> **EXERCISE GOAL**
In the records that follow, the lines from the one containing "(if_neg (Nat.not_lt.mpr h8))))" to the one containing "obtain ⟨regs, e'⟩ := d.calOver_frame", inclusive, are to be given again exactly.

> **AVAILABLE DATA**
+++

theorem exec_slewStep_last (h : s.dev.cas.slew = 1) : exec .slewStep s = .next { s with dev :=
    (Device.setFld { s.dev with time := s.dev.time - 1, cas := { s.dev.cas with slew := 0, slewTick := 0 } } F.CAS_STAT_SLEWING 0) } := by
  show execSlewStep s = _
  refine State.run_of_eq ((if_pos ⟨hs, ht⟩).trans ?_)
  rw [h]
  rfl

end

/-- Whether a composite of a join has waited long enough for its missing parts. -/
def Device.joinDue (d : Device) (j : Nat) (c : CasComp) : Bool :=
  decide (c.join = j) && (match c.own with | none => false | some t => timeLE (t + nsTime (d.rdN (Reg.CAS_J_WAIT j))) d.time)

theorem exec_joinWaitTimeout (j : Nat) (s : State) : exec (.joinWaitTimeout j) s = .next { s with dev :=
    (match s.dev.cas.comps.find? (s.dev.joinDue j) with | none => s.dev | some c => s.dev.compLeave c) } := rfl

theorem exec_joinWaitTimeout_none (h : ∀ c ∈ s.dev.cas.comps, c.join ≠ j) : exec (.joinWaitTimeout j) s = .next s := by
  have none : s.dev.cas.comps.find? (s.dev.joinDue j) = none :=
    List.find?_eq_none.mpr fun c hc => by
      rw [Device.joinDue, decide_eq_false (h c hc), Bool.false_and]
      exact Bool.false_ne_true
  rw [exec_joinWaitTimeout, none]

theorem exec_joinWaitTimeout_due {c : CasComp} {cs : List CasComp} {t : Time} (h : s.dev.cas.comps = c :: cs) (hj : c.join = j)
    (ho : c.own = some t) (hd : timeLE (t + nsTime (s.dev.rdN (Reg.CAS_J_WAIT j))) s.dev.time = true) :
    exec (.joinWaitTimeout j) s = .next { s with dev := s.dev.compLeave c } := by
  have passes : s.dev.joinDue j c = true := by
    rw [Device.joinDue, decide_eq_true hj, ho]
    exact hd
  rw [exec_joinWaitTimeout, h, List.find?_cons_of_pos passes]

end Sys2Proof.Machine
end

section
/-! PROOFS. Cascade timers (R545, R549, R552, R553, R556, R557). -/

namespace Sys2Proof.Machine

/-- Settles O55, timer by timer. -/
theorem cascadeTimers : Obligations.CascadeTimers := by
  intro s l seq dv j theta fwd w d x master member due fault told
  have off : ∀ {b : Bool}, b = false → ¬b = true := fun h => Bool.eq_false_iff.mp h
  refine ⟨fun h => .of_eq (exec_controlRetryTimeout_none h) rfl, fun h => ⟨fun ht => ?_, fun ht hs hf h0 => ?_, fun ht hs hf h8 => ?_,
      fun ht hs hf h8 => ?_⟩,
    fun hm hd => .of_eq (exec_statusSend hm hd) rfl, fun h => .of_eq (exec_statusSend_waits h) rfl,
    fun hm hd => .of_eq (exec_decidedSend hm hd) rfl, fun h => .of_eq (exec_decidedSend_waits h) rfl,
    fun hm hv hs hd y hy => ⟨fun h => ?_, fun ha hr => ⟨fun hb => ?_, fun hb => ?_⟩⟩,
    fun y => ⟨Device.casWaiting_none, fun n ns h => ⟨fun hb => (Device.casWaiting_some h).trans (if_pos hb),
      fun hb => (Device.casWaiting_some h).trans (if_neg (off hb))⟩⟩,
    fun h => .of_eq (exec_deviceLostTimeout_waits h) rfl, fun hm hf hd => .of_eq (exec_masterLostTimeout hm hf hd) rfl,
    fun h => .of_eq (exec_masterLostTimeout_waits h) rfl, fun hm hc => .of_eq (exec_cascadeCalDone_none hm hc) rfl,
    fun t0 hm hc ht => .of_eq (exec_cascadeCalDone_early hm hc ht) rfl, fun t0 e k hm hc ht hn hk => ?_,
    fun hm hn => .of_eq (exec_cascadeCalDone_off hm hn) rfl, fun hm => ⟨fun hf => ?_, fun hf hl => ?_, fun hf hl => ?_⟩,
    fun n hn => ⟨fun hm h0 hb hd => ?_, fun h => .of_eq (exec_recalTimer_waits hn h) rfl⟩,
    fun p hp => ⟨fun hm hk hc hd => .of_eq (exec_markTimer hp hm hk hc hd) rfl, fun h => .of_eq (exec_markTimer_waits hp h) rfl⟩,
    fun h => .of_eq (exec_slewStep_waits h) rfl,
    fun hs ht => ⟨fun h => .of_eq (exec_slewStep_up hs ht h) rfl, fun h => .of_eq (exec_slewStep_down hs ht h) rfl,
      fun h => .of_eq (exec_slewStep_last hs ht h) rfl⟩,
    fun h => .of_eq (exec_joinWaitTimeout_none h) rfl, fun c cs t h hj ho hd => .of_eq (exec_joinWaitTimeout_due h hj ho hd) rfl⟩
  · exact .of_eq (exec_controlRetryTimeout h) (if_pos ht)
  · have pending : ¬(timeLT d.time (w.sent + nsTime 10000) = true ∨ d.cas.stale = true) := not_or.mpr ⟨off ht, off hs⟩
    exact .of_eq (exec_controlRetryTimeout h) ((if_neg pending).trans (if_pos ⟨hf, h0⟩))
  · have pending : ¬(timeLT d.time (w.sent + nsTime 10000) = true ∨ d.cas.stale = true) := not_or.mpr ⟨off ht, off hs⟩
    have sends : ¬(d.cas.deaf = true ∧ w.dst = 0) := fun ⟨h1, h2⟩ => hf.elim (fun h => off h h1) (absurd h2)
    exact .of_eq (exec_controlRetryTimeout h) ((if_neg pending).trans ((if_neg sends).trans (if_pos h8)))
  · have pending : ¬(timeLT d.time (w.sent + nsTime 10000) = true ∨ d.cas.stale = true) := not_or.mpr ⟨off ht, off hs⟩
    have sends : ¬(d.cas.deaf = true ∧ w.dst = 0) := fun ⟨h1, h2⟩ => hf.elim (fun h => off h h1) (absurd h2)
    exact .of_eq (exec_controlRetryTimeout h) ((if_neg pending).trans ((if_neg sends).trans (if_neg (Nat.not_lt.mpr h8))))
  · subst hy
    refine .of_eq (exec_deviceLostTimeout hm hv hs hd) ((d.lostNext_casLost dv).trans (if_neg ?_))
    rintro ⟨ha, hr⟩
    exact h.elim (fun h => off h ha) (absurd hr)
  · subst hy
    exact .of_eq (exec_deviceLostTimeout hm hv hs hd) ((d.lostNext_casLost dv).trans <| (if_pos ⟨ha, hr⟩).trans (if_pos hb))
  · subst hy
    exact .of_eq (exec_deviceLostTimeout hm hv hs hd) ((d.lostNext_casLost dv).trans <| (if_pos ⟨ha, hr⟩).trans (if_neg (off hb)))
  · have done := exec_cascadeCalDone_alone (theta := theta) (fwd := fwd) hm hc ht hn
    rw [hk, Device.casEnd_asked (by simp)] at done
    obtain ⟨regs, e'⟩ := d.calOver_frame
    obtain ⟨regs', f⟩ := Device.casEnded_frame (d := d.calOver) (a := if d.cas.calForm then 0 else 1) (c := d.cas.formCode) (o := .port e k)
    refine .of_eq done ⟨?_, (Device.fld_casEnded (by decide) (by decide)).trans d.timeOk_calOver,
      (Device.fld_casEnded (by decide) (by decide)).trans d.state_calOver, ?_, ?_, ?_, ?_⟩
    · rw [f, e']
      rfl
    · refine (Device.fld_complete _ _ _ _ _).trans ((Device.fld_setFld_disjoint _ _ _ _ (by decide) (by decide)).trans ?_)
      exact (Device.fld_congr (Device.rd_setFld_mk _ _ _ (by decide))).trans (Device.fld_setFld _ _ _ (by decide))
    · exact (Device.fld_complete _ _ _ _ _).trans (Device.fld_setFld _ _ _ (by decide))
    · rw [f, e']
      rfl
    · rw [f, e']
      rfl
  · exact .of_eq (exec_cascadeCalDone_member hm) (if_pos hf)
  · exact .of_eq (exec_cascadeCalDone_member hm) ((if_neg (off hf)).trans (if_pos hl))
  · exact .of_eq (exec_cascadeCalDone_member hm) ((if_neg (off hf)).trans (if_neg (Nat.not_le.mpr hl)))
  · obtain ⟨devs, begun⟩ := d.calBegun_frame .device
    refine .of_eq (exec_recalTimer hn hm h0 hb hd) ?_
    rw [begun]
    exact ⟨rfl, rfl, rfl, rfl⟩

end Sys2Proof.Machine
end


section
/-! SUPPORT. A message received: checked, passed on, compared with the epoch, taken once and answered; and what each type does
(R544, R545, R547 to R549, R551 to R557). -/

namespace Sys2Proof.Machine

variable {d y : Device} {s : State} {i : Instr} {m : CasMsg} {ty c index marks j n q l k : Nat} {args : List Nat} {data : List Byte} {any : Bool}
  {f : Device → Nat × Device} {t : Time} {stamp : Int}

/-! The way of a message (R544, R545). -/

/-- The message is for this device, and for no other. -/
abbrev Device.casMine (d : Device) (m : CasMsg) : Prop :=
  (m.dst ≠ 0xFF ∧ ∀ n, d.casNum = some n → m.dst = n) ∨ (m.dst = 0xFF ∧ ∀ l, l < 6 → l ≠ m.link → d.isSet (F.CAS_L_CFG_RUN l) = false)

/-- What becomes of a message that is this device's: compared with the epoch, taken once, and answered. -/
def Device.casHere (d : Device) (m : CasMsg) (ty : Nat) (any : Bool) (f : Device → Nat × Device) : Device :=
  if !any && decide (m.epoch ≠ d.casEpoch) then
    let d := d.flag F.CAS_FLAGS_STALE Reg.CAS_STALE_CNT
    if casControl ty then d.casAnswer m cSTALE else d
  else if !casControl ty then (f d).2
  else if m.retry ∧ (m.src, m.seq) ∈ (d.casLink m.link).seen then d.casAnswer m cOK
  else
    let r := f d
    let d := r.2.casAnswer m r.1
    if r.1 = cOK then d.setCasLink m.link { d.casLink m.link with seen := (d.casLink m.link).seen ++ [(m.src, m.seq)] } else d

+++

> **THE ANSWER**
    exact .of_eq (exec_controlRetryTimeout h) ((if_neg pending).trans ((if_neg sends).trans (if_neg (Nat.not_lt.mpr h8))))
  · subst hy
    refine .of_eq (exec_deviceLostTimeout hm hv hs hd) ((d.lostNext_casLost dv).trans (if_neg ?_))
    rintro ⟨ha, hr⟩
    exact h.elim (fun h => off h ha) (absurd hr)
  · subst hy
    exact .of_eq (exec_deviceLostTimeout hm hv hs hd) ((d.lostNext_casLost dv).trans <| (if_pos ⟨ha, hr⟩).trans (if_pos hb))
  · subst hy
    exact .of_eq (exec_deviceLostTimeout hm hv hs hd) ((d.lostNext_casLost dv).trans <| (if_pos ⟨ha, hr⟩).trans (if_neg (off hb)))
  · have done := exec_cascadeCalDone_alone (theta := theta) (fwd := fwd) hm hc ht hn
    rw [hk, Device.casEnd_asked (by simp)] at done
    obtain ⟨regs, e'⟩ := d.calOver_frame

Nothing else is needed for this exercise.